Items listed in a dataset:
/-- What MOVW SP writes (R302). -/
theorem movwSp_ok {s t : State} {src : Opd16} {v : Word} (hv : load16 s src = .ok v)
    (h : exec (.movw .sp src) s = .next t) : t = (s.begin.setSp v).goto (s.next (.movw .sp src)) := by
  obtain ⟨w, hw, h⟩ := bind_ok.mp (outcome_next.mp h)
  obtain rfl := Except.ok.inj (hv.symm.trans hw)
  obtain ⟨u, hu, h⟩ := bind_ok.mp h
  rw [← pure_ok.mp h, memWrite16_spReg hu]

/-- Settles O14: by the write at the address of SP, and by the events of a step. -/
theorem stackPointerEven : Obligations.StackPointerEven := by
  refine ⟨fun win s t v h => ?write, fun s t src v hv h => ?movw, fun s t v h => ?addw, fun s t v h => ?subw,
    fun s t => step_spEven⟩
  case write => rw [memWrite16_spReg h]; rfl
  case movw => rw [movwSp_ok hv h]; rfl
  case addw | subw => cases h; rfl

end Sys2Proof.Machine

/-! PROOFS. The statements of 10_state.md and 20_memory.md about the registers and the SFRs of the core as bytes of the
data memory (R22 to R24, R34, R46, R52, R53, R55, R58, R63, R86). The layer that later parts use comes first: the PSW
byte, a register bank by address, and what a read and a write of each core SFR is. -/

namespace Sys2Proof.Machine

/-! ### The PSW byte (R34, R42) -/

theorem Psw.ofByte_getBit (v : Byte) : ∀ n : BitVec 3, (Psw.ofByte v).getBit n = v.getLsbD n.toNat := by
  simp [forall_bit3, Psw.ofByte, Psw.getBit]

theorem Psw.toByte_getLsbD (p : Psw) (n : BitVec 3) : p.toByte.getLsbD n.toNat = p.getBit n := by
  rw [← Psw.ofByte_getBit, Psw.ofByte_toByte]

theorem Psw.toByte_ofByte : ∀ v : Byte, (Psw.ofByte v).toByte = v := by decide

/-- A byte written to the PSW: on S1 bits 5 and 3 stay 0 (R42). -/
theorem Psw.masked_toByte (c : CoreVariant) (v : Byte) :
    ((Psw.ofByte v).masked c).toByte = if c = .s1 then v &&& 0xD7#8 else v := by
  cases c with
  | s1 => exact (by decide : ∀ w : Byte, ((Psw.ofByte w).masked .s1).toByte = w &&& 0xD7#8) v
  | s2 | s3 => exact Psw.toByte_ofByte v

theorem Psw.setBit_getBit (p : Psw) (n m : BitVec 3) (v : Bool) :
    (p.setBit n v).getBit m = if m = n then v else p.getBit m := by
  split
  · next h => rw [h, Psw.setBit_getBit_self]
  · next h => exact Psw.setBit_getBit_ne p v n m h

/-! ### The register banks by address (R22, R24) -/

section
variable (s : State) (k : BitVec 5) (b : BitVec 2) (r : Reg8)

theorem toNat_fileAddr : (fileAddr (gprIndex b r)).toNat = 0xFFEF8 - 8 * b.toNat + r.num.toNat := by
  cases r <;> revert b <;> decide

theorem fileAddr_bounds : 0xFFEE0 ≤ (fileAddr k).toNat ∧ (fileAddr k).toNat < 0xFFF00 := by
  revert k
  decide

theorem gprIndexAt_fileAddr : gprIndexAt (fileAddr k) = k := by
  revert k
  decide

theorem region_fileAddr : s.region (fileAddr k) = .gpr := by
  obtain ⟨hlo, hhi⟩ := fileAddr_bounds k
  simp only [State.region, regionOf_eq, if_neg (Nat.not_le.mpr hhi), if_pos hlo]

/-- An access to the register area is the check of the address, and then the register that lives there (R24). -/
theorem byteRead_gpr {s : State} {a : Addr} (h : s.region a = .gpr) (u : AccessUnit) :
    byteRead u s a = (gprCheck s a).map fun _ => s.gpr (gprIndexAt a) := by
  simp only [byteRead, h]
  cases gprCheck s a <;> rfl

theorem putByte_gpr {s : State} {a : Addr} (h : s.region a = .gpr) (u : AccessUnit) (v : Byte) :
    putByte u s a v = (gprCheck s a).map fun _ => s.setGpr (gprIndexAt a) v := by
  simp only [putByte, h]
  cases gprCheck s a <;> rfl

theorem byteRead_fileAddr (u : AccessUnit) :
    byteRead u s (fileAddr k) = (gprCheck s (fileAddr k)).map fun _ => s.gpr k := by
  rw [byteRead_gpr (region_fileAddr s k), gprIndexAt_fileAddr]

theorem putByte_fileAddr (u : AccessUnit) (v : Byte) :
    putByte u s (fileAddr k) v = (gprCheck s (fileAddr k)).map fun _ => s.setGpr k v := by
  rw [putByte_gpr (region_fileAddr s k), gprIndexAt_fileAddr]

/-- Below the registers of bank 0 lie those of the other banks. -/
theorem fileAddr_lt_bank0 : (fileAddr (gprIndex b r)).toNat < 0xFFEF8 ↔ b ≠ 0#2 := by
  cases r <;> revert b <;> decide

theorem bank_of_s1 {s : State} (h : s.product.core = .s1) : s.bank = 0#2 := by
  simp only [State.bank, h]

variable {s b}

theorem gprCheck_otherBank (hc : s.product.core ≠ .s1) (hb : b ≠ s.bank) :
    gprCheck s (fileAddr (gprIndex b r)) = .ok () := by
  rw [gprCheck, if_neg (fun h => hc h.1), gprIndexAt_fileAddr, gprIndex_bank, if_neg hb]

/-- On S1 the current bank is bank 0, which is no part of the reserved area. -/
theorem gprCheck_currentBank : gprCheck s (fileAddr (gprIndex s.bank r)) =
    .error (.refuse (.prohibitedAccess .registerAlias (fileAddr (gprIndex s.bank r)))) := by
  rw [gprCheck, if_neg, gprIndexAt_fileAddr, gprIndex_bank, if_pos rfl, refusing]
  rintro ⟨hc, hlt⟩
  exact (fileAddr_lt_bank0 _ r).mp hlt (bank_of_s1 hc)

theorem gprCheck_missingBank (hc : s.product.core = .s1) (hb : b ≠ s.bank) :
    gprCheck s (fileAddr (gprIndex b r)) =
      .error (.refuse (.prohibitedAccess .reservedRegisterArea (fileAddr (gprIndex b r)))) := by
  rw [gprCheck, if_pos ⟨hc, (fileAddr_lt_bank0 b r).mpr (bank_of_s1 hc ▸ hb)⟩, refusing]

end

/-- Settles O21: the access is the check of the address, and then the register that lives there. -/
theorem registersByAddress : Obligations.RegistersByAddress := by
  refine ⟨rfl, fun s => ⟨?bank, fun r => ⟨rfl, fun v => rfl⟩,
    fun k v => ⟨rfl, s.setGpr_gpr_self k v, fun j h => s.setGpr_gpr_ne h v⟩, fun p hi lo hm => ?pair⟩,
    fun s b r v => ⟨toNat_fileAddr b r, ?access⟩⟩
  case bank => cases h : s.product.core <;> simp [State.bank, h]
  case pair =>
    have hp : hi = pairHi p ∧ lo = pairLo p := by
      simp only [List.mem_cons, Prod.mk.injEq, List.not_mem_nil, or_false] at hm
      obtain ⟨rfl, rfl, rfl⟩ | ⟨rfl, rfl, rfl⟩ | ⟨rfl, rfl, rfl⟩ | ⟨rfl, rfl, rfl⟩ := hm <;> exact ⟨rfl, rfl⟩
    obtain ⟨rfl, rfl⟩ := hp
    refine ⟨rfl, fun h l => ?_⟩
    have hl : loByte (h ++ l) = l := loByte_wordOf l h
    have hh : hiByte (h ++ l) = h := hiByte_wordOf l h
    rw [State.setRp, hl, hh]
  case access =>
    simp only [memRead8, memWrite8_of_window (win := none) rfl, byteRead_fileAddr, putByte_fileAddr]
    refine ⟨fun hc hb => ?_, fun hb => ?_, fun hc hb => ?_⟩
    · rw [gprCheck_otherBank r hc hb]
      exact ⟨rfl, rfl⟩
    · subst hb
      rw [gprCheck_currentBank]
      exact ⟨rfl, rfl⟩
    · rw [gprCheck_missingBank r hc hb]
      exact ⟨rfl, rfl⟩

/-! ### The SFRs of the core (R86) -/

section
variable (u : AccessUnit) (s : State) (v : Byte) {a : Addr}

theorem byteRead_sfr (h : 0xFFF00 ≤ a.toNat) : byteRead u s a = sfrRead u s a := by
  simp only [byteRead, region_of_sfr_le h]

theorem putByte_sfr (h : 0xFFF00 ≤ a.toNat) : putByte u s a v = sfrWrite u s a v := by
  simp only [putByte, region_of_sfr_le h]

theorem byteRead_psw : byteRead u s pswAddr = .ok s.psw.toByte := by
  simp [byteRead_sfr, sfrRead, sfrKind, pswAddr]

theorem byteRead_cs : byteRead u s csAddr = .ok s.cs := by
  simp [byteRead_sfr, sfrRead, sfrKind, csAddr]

--

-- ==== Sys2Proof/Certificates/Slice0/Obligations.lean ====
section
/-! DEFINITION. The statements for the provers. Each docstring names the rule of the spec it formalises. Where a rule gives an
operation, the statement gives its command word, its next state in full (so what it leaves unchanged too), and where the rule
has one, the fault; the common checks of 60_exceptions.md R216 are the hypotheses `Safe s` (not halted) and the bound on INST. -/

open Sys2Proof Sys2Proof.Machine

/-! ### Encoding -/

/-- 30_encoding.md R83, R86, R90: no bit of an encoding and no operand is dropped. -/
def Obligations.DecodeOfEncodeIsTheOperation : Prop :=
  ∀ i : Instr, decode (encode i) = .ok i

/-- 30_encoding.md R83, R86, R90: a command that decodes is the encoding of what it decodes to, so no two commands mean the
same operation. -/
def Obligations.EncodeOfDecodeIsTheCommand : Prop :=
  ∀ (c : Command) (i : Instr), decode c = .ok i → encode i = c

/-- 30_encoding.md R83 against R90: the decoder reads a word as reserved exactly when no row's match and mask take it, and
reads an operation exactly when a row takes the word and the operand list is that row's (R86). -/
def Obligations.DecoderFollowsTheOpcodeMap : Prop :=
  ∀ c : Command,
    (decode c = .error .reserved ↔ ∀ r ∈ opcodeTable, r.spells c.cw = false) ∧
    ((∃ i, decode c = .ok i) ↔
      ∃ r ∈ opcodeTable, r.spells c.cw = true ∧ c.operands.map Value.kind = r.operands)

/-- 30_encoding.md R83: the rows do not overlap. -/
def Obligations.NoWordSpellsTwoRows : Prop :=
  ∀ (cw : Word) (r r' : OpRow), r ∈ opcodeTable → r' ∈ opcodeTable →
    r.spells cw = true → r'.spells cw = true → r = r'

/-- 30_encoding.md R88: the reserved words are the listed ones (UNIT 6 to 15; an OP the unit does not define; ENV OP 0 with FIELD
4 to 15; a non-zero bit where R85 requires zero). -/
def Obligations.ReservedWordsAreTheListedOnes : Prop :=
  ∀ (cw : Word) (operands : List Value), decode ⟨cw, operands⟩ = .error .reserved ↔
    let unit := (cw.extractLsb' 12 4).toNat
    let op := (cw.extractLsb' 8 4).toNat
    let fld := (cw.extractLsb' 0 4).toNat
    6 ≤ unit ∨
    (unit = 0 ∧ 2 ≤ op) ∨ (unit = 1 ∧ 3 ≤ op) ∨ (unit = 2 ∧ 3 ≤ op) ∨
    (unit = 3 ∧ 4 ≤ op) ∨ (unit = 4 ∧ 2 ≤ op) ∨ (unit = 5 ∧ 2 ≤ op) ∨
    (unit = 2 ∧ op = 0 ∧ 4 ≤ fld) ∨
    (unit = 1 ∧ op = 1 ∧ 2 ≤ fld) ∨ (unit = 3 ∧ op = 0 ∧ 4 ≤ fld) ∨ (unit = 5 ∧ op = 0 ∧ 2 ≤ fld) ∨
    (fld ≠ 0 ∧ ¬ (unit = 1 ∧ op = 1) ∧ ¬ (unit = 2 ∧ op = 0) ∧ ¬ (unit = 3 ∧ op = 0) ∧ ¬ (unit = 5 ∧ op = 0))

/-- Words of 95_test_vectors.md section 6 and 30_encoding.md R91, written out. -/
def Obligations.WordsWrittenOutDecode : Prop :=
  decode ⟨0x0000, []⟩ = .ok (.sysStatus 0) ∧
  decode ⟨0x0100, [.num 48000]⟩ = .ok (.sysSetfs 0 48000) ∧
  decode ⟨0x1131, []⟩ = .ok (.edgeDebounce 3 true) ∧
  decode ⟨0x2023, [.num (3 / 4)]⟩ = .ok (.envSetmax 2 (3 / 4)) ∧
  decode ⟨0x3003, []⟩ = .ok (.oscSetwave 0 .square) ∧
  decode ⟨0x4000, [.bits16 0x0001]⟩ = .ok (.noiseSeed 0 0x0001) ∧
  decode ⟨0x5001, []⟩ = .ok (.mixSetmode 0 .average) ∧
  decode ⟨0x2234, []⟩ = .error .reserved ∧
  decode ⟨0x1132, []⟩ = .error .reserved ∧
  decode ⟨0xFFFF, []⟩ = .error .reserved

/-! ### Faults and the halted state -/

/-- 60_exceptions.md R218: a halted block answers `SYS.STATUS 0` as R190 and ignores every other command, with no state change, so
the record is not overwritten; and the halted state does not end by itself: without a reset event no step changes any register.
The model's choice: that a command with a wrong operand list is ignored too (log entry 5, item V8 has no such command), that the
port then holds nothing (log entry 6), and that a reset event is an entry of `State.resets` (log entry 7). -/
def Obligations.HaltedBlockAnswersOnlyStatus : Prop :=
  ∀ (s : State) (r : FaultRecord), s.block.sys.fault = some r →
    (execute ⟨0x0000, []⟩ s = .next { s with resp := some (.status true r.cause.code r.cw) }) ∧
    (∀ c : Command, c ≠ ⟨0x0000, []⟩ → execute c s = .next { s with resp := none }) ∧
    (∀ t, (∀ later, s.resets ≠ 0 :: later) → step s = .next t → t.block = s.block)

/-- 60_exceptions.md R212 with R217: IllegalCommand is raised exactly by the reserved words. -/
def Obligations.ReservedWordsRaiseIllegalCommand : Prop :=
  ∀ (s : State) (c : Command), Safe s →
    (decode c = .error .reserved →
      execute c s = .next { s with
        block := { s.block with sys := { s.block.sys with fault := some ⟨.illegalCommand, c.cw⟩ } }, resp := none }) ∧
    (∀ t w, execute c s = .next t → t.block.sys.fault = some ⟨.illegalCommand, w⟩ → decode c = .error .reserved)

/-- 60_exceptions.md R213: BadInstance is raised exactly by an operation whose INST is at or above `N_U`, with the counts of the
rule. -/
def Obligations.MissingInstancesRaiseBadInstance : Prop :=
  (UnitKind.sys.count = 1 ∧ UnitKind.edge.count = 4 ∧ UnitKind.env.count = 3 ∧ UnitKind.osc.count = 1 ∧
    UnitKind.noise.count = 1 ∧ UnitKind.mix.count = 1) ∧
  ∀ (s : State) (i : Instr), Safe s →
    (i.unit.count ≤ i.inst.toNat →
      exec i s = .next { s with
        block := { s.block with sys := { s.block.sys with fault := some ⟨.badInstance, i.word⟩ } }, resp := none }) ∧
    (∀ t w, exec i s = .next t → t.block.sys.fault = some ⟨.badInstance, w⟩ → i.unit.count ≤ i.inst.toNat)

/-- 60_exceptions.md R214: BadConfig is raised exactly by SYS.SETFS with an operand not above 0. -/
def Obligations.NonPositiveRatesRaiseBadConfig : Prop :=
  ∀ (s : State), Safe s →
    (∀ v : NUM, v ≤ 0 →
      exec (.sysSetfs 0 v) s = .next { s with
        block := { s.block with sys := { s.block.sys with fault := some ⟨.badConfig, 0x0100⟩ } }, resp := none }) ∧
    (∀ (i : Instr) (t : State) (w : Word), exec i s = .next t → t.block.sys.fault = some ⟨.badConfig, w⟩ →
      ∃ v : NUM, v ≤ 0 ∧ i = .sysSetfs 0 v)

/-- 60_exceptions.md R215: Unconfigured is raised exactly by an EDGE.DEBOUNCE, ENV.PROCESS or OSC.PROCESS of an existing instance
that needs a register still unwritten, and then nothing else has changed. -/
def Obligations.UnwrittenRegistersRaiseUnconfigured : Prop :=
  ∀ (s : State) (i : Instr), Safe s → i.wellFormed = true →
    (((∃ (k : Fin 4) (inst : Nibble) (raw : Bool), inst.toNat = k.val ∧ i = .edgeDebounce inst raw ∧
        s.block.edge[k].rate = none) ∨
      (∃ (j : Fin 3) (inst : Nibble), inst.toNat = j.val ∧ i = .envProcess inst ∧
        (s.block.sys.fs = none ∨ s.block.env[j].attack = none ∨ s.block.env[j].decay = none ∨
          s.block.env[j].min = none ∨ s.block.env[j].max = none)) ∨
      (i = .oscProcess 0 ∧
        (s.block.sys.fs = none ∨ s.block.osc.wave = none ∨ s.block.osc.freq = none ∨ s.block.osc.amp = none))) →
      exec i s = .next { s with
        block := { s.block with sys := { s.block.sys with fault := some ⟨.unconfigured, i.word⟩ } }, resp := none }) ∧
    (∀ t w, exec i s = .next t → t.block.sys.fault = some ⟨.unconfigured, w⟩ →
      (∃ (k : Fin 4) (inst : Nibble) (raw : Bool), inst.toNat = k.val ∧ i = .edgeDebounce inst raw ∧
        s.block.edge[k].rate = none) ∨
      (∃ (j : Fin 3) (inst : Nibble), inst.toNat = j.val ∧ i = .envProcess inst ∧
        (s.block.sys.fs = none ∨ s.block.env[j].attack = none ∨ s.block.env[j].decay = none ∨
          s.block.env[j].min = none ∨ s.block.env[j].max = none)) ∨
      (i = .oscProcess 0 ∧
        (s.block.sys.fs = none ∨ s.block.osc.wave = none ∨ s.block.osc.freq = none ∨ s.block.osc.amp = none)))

==

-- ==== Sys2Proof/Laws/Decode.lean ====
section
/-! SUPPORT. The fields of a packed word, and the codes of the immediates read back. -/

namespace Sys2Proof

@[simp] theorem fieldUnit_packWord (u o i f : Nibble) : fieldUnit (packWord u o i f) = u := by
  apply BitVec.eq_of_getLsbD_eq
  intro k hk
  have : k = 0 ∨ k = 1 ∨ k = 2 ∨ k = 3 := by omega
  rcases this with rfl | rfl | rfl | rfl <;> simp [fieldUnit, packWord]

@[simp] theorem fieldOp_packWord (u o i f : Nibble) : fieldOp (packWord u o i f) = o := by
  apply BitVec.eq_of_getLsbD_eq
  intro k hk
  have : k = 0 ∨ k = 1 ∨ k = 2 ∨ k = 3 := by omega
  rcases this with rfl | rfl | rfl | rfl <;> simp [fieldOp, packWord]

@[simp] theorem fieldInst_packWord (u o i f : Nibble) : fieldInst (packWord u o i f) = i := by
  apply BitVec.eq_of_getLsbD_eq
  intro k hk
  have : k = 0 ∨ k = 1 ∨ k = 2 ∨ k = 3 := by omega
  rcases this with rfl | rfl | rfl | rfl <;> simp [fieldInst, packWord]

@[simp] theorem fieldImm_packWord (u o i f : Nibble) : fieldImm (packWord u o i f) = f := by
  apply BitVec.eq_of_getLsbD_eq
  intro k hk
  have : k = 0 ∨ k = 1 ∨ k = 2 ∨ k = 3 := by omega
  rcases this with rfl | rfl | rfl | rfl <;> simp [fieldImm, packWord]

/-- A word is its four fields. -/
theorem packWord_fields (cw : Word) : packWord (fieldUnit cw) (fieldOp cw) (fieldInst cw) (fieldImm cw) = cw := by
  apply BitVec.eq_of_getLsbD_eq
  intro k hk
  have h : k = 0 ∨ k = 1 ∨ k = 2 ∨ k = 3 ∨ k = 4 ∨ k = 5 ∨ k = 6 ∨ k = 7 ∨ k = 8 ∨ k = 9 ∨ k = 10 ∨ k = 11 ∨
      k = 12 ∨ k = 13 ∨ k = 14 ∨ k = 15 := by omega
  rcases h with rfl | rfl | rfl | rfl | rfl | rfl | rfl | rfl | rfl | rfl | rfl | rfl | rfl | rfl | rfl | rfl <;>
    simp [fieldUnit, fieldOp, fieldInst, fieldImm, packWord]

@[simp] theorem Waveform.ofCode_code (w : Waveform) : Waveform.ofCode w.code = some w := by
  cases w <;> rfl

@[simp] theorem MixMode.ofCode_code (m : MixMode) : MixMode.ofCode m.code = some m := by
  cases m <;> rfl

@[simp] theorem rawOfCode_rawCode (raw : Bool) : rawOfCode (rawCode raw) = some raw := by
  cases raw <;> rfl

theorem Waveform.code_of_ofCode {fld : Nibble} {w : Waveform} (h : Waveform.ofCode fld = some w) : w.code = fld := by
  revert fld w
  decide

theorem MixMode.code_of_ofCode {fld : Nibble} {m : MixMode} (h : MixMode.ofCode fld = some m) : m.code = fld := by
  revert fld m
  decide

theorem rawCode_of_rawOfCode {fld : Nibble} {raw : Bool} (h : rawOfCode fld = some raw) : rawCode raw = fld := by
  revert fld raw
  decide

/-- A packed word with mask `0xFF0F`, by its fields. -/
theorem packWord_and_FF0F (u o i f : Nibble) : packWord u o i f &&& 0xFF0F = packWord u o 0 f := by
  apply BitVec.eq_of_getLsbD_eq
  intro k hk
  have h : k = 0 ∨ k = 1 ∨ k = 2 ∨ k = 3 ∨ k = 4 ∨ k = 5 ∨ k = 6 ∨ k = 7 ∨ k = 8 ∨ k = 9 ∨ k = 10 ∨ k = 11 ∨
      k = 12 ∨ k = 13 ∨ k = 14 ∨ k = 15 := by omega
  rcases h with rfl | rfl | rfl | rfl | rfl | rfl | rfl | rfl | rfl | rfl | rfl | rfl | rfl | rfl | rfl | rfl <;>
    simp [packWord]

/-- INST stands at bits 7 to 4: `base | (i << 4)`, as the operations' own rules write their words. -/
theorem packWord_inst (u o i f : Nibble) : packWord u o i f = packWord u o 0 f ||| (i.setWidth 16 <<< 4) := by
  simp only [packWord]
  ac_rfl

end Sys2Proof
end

ASSIGNMENT: Reproduce the entries above exactly, but only the lines between the line holding "let fld := (cw.extractLsb' 0 4).toNat" and the line holding "port then holds", inclusive.

ANSWER BOX:
    let fld := (cw.extractLsb' 0 4).toNat
    6 ≤ unit ∨
    (unit = 0 ∧ 2 ≤ op) ∨ (unit = 1 ∧ 3 ≤ op) ∨ (unit = 2 ∧ 3 ≤ op) ∨
    (unit = 3 ∧ 4 ≤ op) ∨ (unit = 4 ∧ 2 ≤ op) ∨ (unit = 5 ∧ 2 ≤ op) ∨
    (unit = 2 ∧ op = 0 ∧ 4 ≤ fld) ∨
    (unit = 1 ∧ op = 1 ∧ 2 ≤ fld) ∨ (unit = 3 ∧ op = 0 ∧ 4 ≤ fld) ∨ (unit = 5 ∧ op = 0 ∧ 2 ≤ fld) ∨
    (fld ≠ 0 ∧ ¬ (unit = 1 ∧ op = 1) ∧ ¬ (unit = 2 ∧ op = 0) ∧ ¬ (unit = 3 ∧ op = 0) ∧ ¬ (unit = 5 ∧ op = 0))

/-- Words of 95_test_vectors.md section 6 and 30_encoding.md R91, written out. -/
def Obligations.WordsWrittenOutDecode : Prop :=
  decode ⟨0x0000, []⟩ = .ok (.sysStatus 0) ∧
  decode ⟨0x0100, [.num 48000]⟩ = .ok (.sysSetfs 0 48000) ∧
  decode ⟨0x1131, []⟩ = .ok (.edgeDebounce 3 true) ∧
  decode ⟨0x2023, [.num (3 / 4)]⟩ = .ok (.envSetmax 2 (3 / 4)) ∧
  decode ⟨0x3003, []⟩ = .ok (.oscSetwave 0 .square) ∧
  decode ⟨0x4000, [.bits16 0x0001]⟩ = .ok (.noiseSeed 0 0x0001) ∧
  decode ⟨0x5001, []⟩ = .ok (.mixSetmode 0 .average) ∧
  decode ⟨0x2234, []⟩ = .error .reserved ∧
  decode ⟨0x1132, []⟩ = .error .reserved ∧
  decode ⟨0xFFFF, []⟩ = .error .reserved

/-! ### Faults and the halted state -/

/-- 60_exceptions.md R218: a halted block answers `SYS.STATUS 0` as R190 and ignores every other command, with no state change, so
the record is not overwritten; and the halted state does not end by itself: without a reset event no step changes any register.
The model's choice: that a command with a wrong operand list is ignored too (log entry 5, item V8 has no such command), that the
port then holds nothing (log entry 6), and that a reset event is an entry of `State.resets` (log entry 7). -/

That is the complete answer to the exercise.